All packed up and no place to go

Date: Thursday, December 16, 2021
Source: DC Velocity

With inventories low and ocean shipping backlogs delaying imports of consumer goods for weeks or even months, many U.S. importers are shifting from ocean to air. Normally, that would be an effective, if expensive, strategy, but as the COVID-19 pandemic grinds on, it has exacerbated some of the very problems shippers were trying to avoid: capacity constraints, congestion, and delayed deliveries.

In October 2021, international shipments (measured in cargo tonne-kilometers) were up 10.4% compared to October 2019, according to the International Air Transport Association (IATA). (IATA made its comparisons to pre-pandemic traffic.) Capacity was 8% lower than in October 2019, still problematic but a big improvement over the precipitous drop seen in early 2020. Capacity constraints are “slowly resolving” as increased passenger travel brings more belly capacity for cargo online, IATA said, but Director General Willie Walsh warned in early December that if governments’ reactions to the omicron variant dampen travel demand, “capacity issues will become more acute.”

For North American air cargo shippers in particular the situation remains very challenging as a confluence of issues slows shipments and raises costs, said Brandon Fried, executive director of the Airforwarders Association, at the Coalition of New England Companies for Trade (CONECT) Trade & Transportation Conference in Newport, R.I. Only about 25–30% of trans-Pacific cargo capacity has been restored so far, keeping rates high, he said. Charters for 747 freighter aircraft that had been around $750,000 reportedly jumped as high as $2 million but are starting to show signs of drifting downward, Fried said.

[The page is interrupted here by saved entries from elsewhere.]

-- ==== Sys2Proof/Machine/Copy.lean ====
section
/-! DEFINITION. Timelines and the copy engine (R202 to R221), and the enqueueing operation of LNCH (R292). -/

namespace Sys2Proof.Machine

/-! Submission (R203, R209). -/

/-- A new operation of the issuing clause. -/
def mkOp (g : Group) (c : Cur) (id tl : Nat) (kind : OpKind) (bytes : Nat) : Op :=
  { id := id, grp := g.uid, core := g.core, tl := tl, kind := kind, gang := c.gang, hdr := c.hdr,
    started := false, step := 0, bytes := bytes, oob := false, lost := false, fault := false, detail := 0,
    cancelled := false, flags := 0, wait := none, stopped := false, finished := false, scratch := [], buf := [],
    pos := 0, ending := false, seq := 0, headed := false, work := 0, cyc := 0 }

/-- The operation enters the open batch of its timeline; it leaves with its clause. `pre` are requests that
stand before it. -/
def submitOp (s : State) (g : Group) (c : Cur) (pre : List Act) (tl : Nat) (kind : OpKind) (bytes : Nat) :
    State × Group :=
  let id := s.nextId + pre.length
  let before := (List.range pre.length).map fun i => mkReq g c (s.nextId + i) (pre.getD i .local)
  let op := mkOp g c id tl kind bytes
  ({ s with nextId := id + 1 },
    { g with
      arch := g.arch.modTl tl fun t => { t with entries := t.entries ++ [⟨some id, false, bytes, 0⟩] },
      cur := g.cur.map fun c => { c with held := c.held ++ before ++ [mkReq g c id (.submit op)] } })

/-! Timeline instructions (R203, R204, R207). -/

def execTclose (sd : BitVec 6) (tl : BitVec 2) (s : State) : Out :=
  issue s fun s g c =>
    let n := (g.arch.tl tl.toNat).l + 1
    let a := g.arch.modTl tl.toNat fun t => { t with l := n, entries := t.entries ++ [⟨none, false, 0, 0⟩] }
    .ok ({ s with nextId := s.nextId + 1 },
      { g with arch := a.writeS sd.toNat (n.setWidth 32),
               cur := some (c.hold (mkReq g c s.nextId (.tclose tl.toNat))) })

/-- The close leaves with its clause (R203). -/
def State.applyTclose (s : State) (uid tl : Nat) : State :=
  let rec mark (es : List Entry) : List Entry :=
    match es with
    | [] => []
    | e :: r => if e.op.isNone && !e.done then { e with done := true } :: r else e :: mark r
  s.modUid uid fun g => g.async fun a => a.settleTl tl fun t => ({ t with entries := mark t.entries } : Timeline).settle

/-- TWAIT acted at its clause's header (R204). -/
def execTwait (_tl : BitVec 2) (_sa : BitVec 6) (s : State) : Out := issueArch s fun g _ => .ok g.arch

def execTstat (sd : BitVec 6) (tl : BitVec 2) (sel : BitVec 3) (s : State) : Out :=
  issueArch s fun g _ =>
    let t := g.arch.tl tl.toNat
    let a := g.arch
    match sel.toNat with
    | 0 => .ok (a.writeS sd.toNat t.status)
    | 1 => .ok ((a.writeS sd.toNat t.status).modTl tl.toNat fun t => { t with status := 0 })
    | 2 => .ok (a.writeS sd.toNat (t.c.setWidth 32))
    | 3 => .ok (a.writeS sd.toNat (t.bytes.setWidth 32))
    | _ => .ok (a.writeS sd.toNat (t.l.setWidth 32))

/-! The copy instructions. -/

/-- A scratchpad range inside one allocation lanes may name, in any state. -/
def Block.inOne (b : Block) (off n : Nat) : Bool :=
  match b.laneAlloc off with
  | some a => off + n ≤ a.base + 1024 * a.granules
  | none => false
def State.inOne (s : State) (g : Group) (off n : Nat) : Bool :=
  match s.blockOf g with | some b => b.inOne off n | none => false

def execCpl (p : Pred) (d a : BitVec 7) (dir sz : BitVec 2) (cl : Bool) (s : State) : Out :=
  issue s fun s g c =>
    let ar := g.arch
    let w := szBytes (sz.toNat + 2)
    let gs := dir.toNat == 0 || dir.toNat == 3
    let gd := dir.toNat == 1 || dir.toNat == 3
    let lanes := ar.lanes c.gang p
    let rows := lanes.map fun l => (l, ar.base false gd d.toNat l, ar.base false gs a.toNat l)
    let bad := poisonIn (ar.badLane (uRegs a.toNat gs ++ uRegs d.toNat gd) lanes)
    let fs := (rows.map fun (r : Nat × Nat × Nat) =>
      let ln := BitVec.ofNat 32 r.1
      (if r.2.2 % w != 0 then [misaligned ln r.2.2] else if r.2.1 % w != 0 then [misaligned ln r.2.1] else []) ++
      (if !gs && !s.inOne g r.2.2 w then [Fate.trap 4 4 ln r.2.2]
       else if !gd && !s.inOne g r.2.1 w then [Fate.trap 4 4 ln r.2.1] else [])).flatten
    match pickFate (bad ++ fs) with
    | some f => .error f
    | none => .ok (submitOp s g c [] (if cl then 2 else 0) (.cpl (rows.map Prod.snd) dir.toNat w) (w * lanes.length))

/-- The operands of a tensor copy (R215). -/
def tensor (o : Cpt) (s : State) (st : Bool) (ok : State → Group → Bool) (mask tl : Nat) : Out :=
  issue s fun s g c =>
    let a := g.arch
    let rec_ := (a.readS o.sr.toNat).toNat
    let coords := (List.range 5).map fun i => a.readS (o.sc.toNat + i)
    let bad := (List.range 5).map fun i => a.badS (o.sc.toNat + i)
    if a.badUs [o.sr.toNat, o.sd.toNat] then .error (poisoned noLane)
    else if !ok s g then .error illegal
    else if rec_ % 64 != 0 then .error (misaligned noLane rec_)
    else .ok (submitOp s g c [] tl (.cpt rec_ (a.readS o.sd.toNat).toNat coords bad st mask) 0)

def execCptLd (o : Cpt) (s : State) : Out := tensor o s false (fun _ _ => true) 0 (if o.cl then 2 else 0)
def execCptSt (o : Cpt) (s : State) : Out := tensor o s true (fun _ _ => true) 0 (if o.cl then 2 else 0)

/-- CPM (R217): a team launch and a nonzero mask. -/
def execCpm (o : Cpt) (lit : Word) (s : State) : Out :=
  tensor o s false
    (fun s g => lit.toNat / 16 == 0 && lit.toNat % 16 != 0 && (s.team g).length == 4) (lit.toNat % 16) 0

def execCpr (sa sb : BitVec 6) (lit : Word) (s : State) : Out :=
  issue s fun s g c =>
    let a := g.arch
    let x := lit.toNat
    let op := x / 64 % 4
    let ty := x / 256 % 4
    let nr := x % 64
    let n := (a.readS nr).toNat
    let dst := a.readS64 sa.toNat
    let src := (a.readS sb.toNat).toNat
    if a.badUs (uRegs sa.toNat true ++ [sb.toNat, nr]) then .error (poisoned noLane)
    else if x / 1024 != 0 || op == 3 || ty == 3 || n == 0 || 2 ^ 20 < n then .error illegal
    else if dst % 4 != 0 then .error (misaligned noLane dst)
    else if src % 4 != 0 then .error (misaligned noLane src)
    else .ok (submitOp s g c [] 2 (.cpr src dst n op ty) (4 * n))

/-- LNCH (R292): the operation leaves after a FENCE.rel.sys of the group's earlier writes. -/
def execLnch (sa sb : BitVec 6) (s : State) : Out :=
  issue s fun s g c =>
    let a := g.arch
    let addr := a.readS64 sa.toNat
    if a.badUs (uRegs sa.toNat true ++ [sb.toNat]) then .error (poisoned noLane)
    else if addr % 256 != 0 then .error (misaligned noLane addr)
    else .ok (submitOp s g c [.fence 5 1] 2 (.lnch addr (a.readS sb.toNat).toNat) 256)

Air carriers are doing what they can to maintain or increase capacity. According to Fried, approximately 120,000 passenger aircraft flights have flown freight-only since the pandemic began. At Chicago’s O’Hare International Airport some freighters from China land, unload, and take off again, returning the next day with more consumer goods. To reduce congestion and keep cargo moving quickly, more airlines are landing at secondary airports like Hartford, Conn., Pittsburgh, Pa., and Rickenbacker International outside Columbus, Ohio—so many, he said, that Rickenbacker, which caters to air cargo, had to cap the number of flights it accepts.

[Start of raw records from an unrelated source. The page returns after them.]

/-! Table images (R277). -/

def shapeWord (t : Tbl) : Nat := t.rank * 2 ^ 25 + bit t.cb 24 + t.y * 2 ^ 16 + t.g
/-- The 64-byte header. -/
def imageHeader (t : Tbl) : List Byte :=
  (leBytes 4 1 ++ leBytes 4 (shapeWord t) ++ leBytes 4 (bit t.built 8 + bit t.valid 9 + bit t.lost 10 + t.slot) ++
    leBytes 4 t.lo ++ leBytes 4 t.hi ++ leBytes 4 t.n ++ leBytes 4 t.cause) ++ List.replicate 36 0
/-- The bytes of one group's entries. -/
def groupImage (t : Tbl) (eb : Nat) (d : TblData) (g : Nat) : List Byte :=
  ((List.range (t.y * t.e)).map fun i => leBytes eb (Store.get d.el (g * t.y * t.e + i) 0).toNat).flatten

/-- The worst that a range of the scratchpad meets, by KiB. -/
def Block.hitRange (b : Block) (uid off n : Nat) : ScrHit :=
  b.hits uid (off :: (List.range (n / 1024 + 1)).filterMap fun i =>
    let o := (off / 1024 + i + 1) * 1024
    if o < off + n then some o else none)

/-- A byte of a part of an image is written, which of those that remain free; a lost one is discarded (R193, R277). -/
def State.imageByte (s : State) (g : Group) (op : Op) (off : Nat) (bs : List Byte) (bad : Bool) (total : Nat) : State :=
  let k := (pickOf s.draws (op.bytesThat bs.length ByteAt.isTodo)).getD 0
  let onward := fun (s : State) (o : Op) =>
    let o1 := { o.setByte bs.length k (.wrote []) with started := true, pos := op.pos + 1 }
    if o1.pos < bs.length then s.putOp o1
    else (if bad then s else s.clearScr g.block (wholeGranules ((List.range bs.length).map (off + ·)))).putOp (o1.nextTransfer total)
  match s.scrHit g.block g.uid (off + k) 1 with
  | .ok => onward (s.drawn.scrPut g.block (off + k) [bs.getD k 0] bad 4) (if bad then op.fail 6 else op)
  | m => onward s.drawn (op.miss m)

/-- One step of TBSPILL: a byte of the header, then of a group at a time. -/
def tbspillStep (s : State) (g : Group) (op : Op) (tb off : Nat) : State :=
  match Store.find s.blocks g.block with
  | none => s.putOp { op with finished := true }
  | some b =>
    match Store.find b.tbs tb with
    | none => s.putOp { op with finished := true }
    | some t =>
      let slot := b.slots.getD t.slot 0
      let eb := entBytes slot
      let gb := groupBytes t.cb t.y eb
      let d := b.tblData t.st
      if op.ending && op.pos == 0 then s.putOp { op with finished := true }
      else if op.step == 0 then
        if b.hitRange g.uid off (64 + t.g * gb) == .range then s.putOp { op.fail 3 with finished := true }
        else s.imageByte g op off (imageHeader t) false (t.g + 1)
      else
        let gr := op.step - 1
        if d.gone || (t.dark d && t.gs ≤ gr) then s.putOp { op.nextTransfer (t.g + 1) with lost := true }
        else
          let bad := (List.range (t.y * t.e)).any fun i => d.poison.contains (t.granule eb gr (i / t.e) (i % t.e))
          s.imageByte g op (off + 64 + gr * gb) (groupImage t eb d gr) bad (t.g + 1)

/-- The image's header matches the handle's state (R277); N is looked at of a CB table only (DESIGN CHOICE, log 101). -/
def imageOk (b : Block) (t : Tbl) (raw : List Byte) : Bool :=
  let wd := fun (o : Nat) => leNat ((raw.drop o).take 4)
  let mask := fun (x : Nat) => x - x / 2 ^ 25 % 8 * 2 ^ 25
  wd 0 == 1 && mask (wd 4) == mask (shapeWord t) &&
  slotEnt (b.slots.getD (wd 8 % 8) 0) == slotEnt (b.slots.getD t.slot 0) &&
  wd 12 == t.lo && wd 16 == t.hi && (!t.cb || wd 20 == t.n)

Moreover, labor shortages related to the pandemic and to the time-consuming, difficult task of qualifying for and receiving security credentials are causing flight cancellations and slowing cargo processing. Inbound shipments often do not move out of cargo facilities quickly, which creates congestion; one conference attendee said it has been taking seven to 14 days to get international cargo out of John F. Kennedy International Airport in New York. A lack of investment in cargo infrastructure at major airports has exacerbated those bottlenecks, Fried added, noting that hours-long lines at some airports are chasing truckers away.

As if the pandemic-related difficulties weren’t enough, in 2021 the International Civil Aviation Organization (ICAO), a United Nations agency that provides technical expertise and recommends aviation policies for member governments to adopt, eliminated a program that specified security controls for all-cargo aircraft that differed from those for passenger aircraft. Since then, the U.S. Transportation Security Administration (TSA) has required physical screening of all international cargo on freighter aircraft.

“We are getting it done,” but it’s not easy, and Fried’s group as well as other forwarders’ organizations, integrated carriers, airlines, and shippers have been meeting with TSA on ways to expedite screening. One success: TSA is allowing approved third-party K-9 handlers to use dogs to screen for explosives and other contraband. That’s proving helpful, Fried said, but there likely aren’t enough approved, trained dogs and handlers to fully meet screening needs now or in the future. Less successful was TSA’s proposal for “secure packing facilities” that would exempt e-commerce companies that met very stringent security standards from some of the screening requirements. According to Fried, the “bar was set so high” that only one company is trying to implement the standards.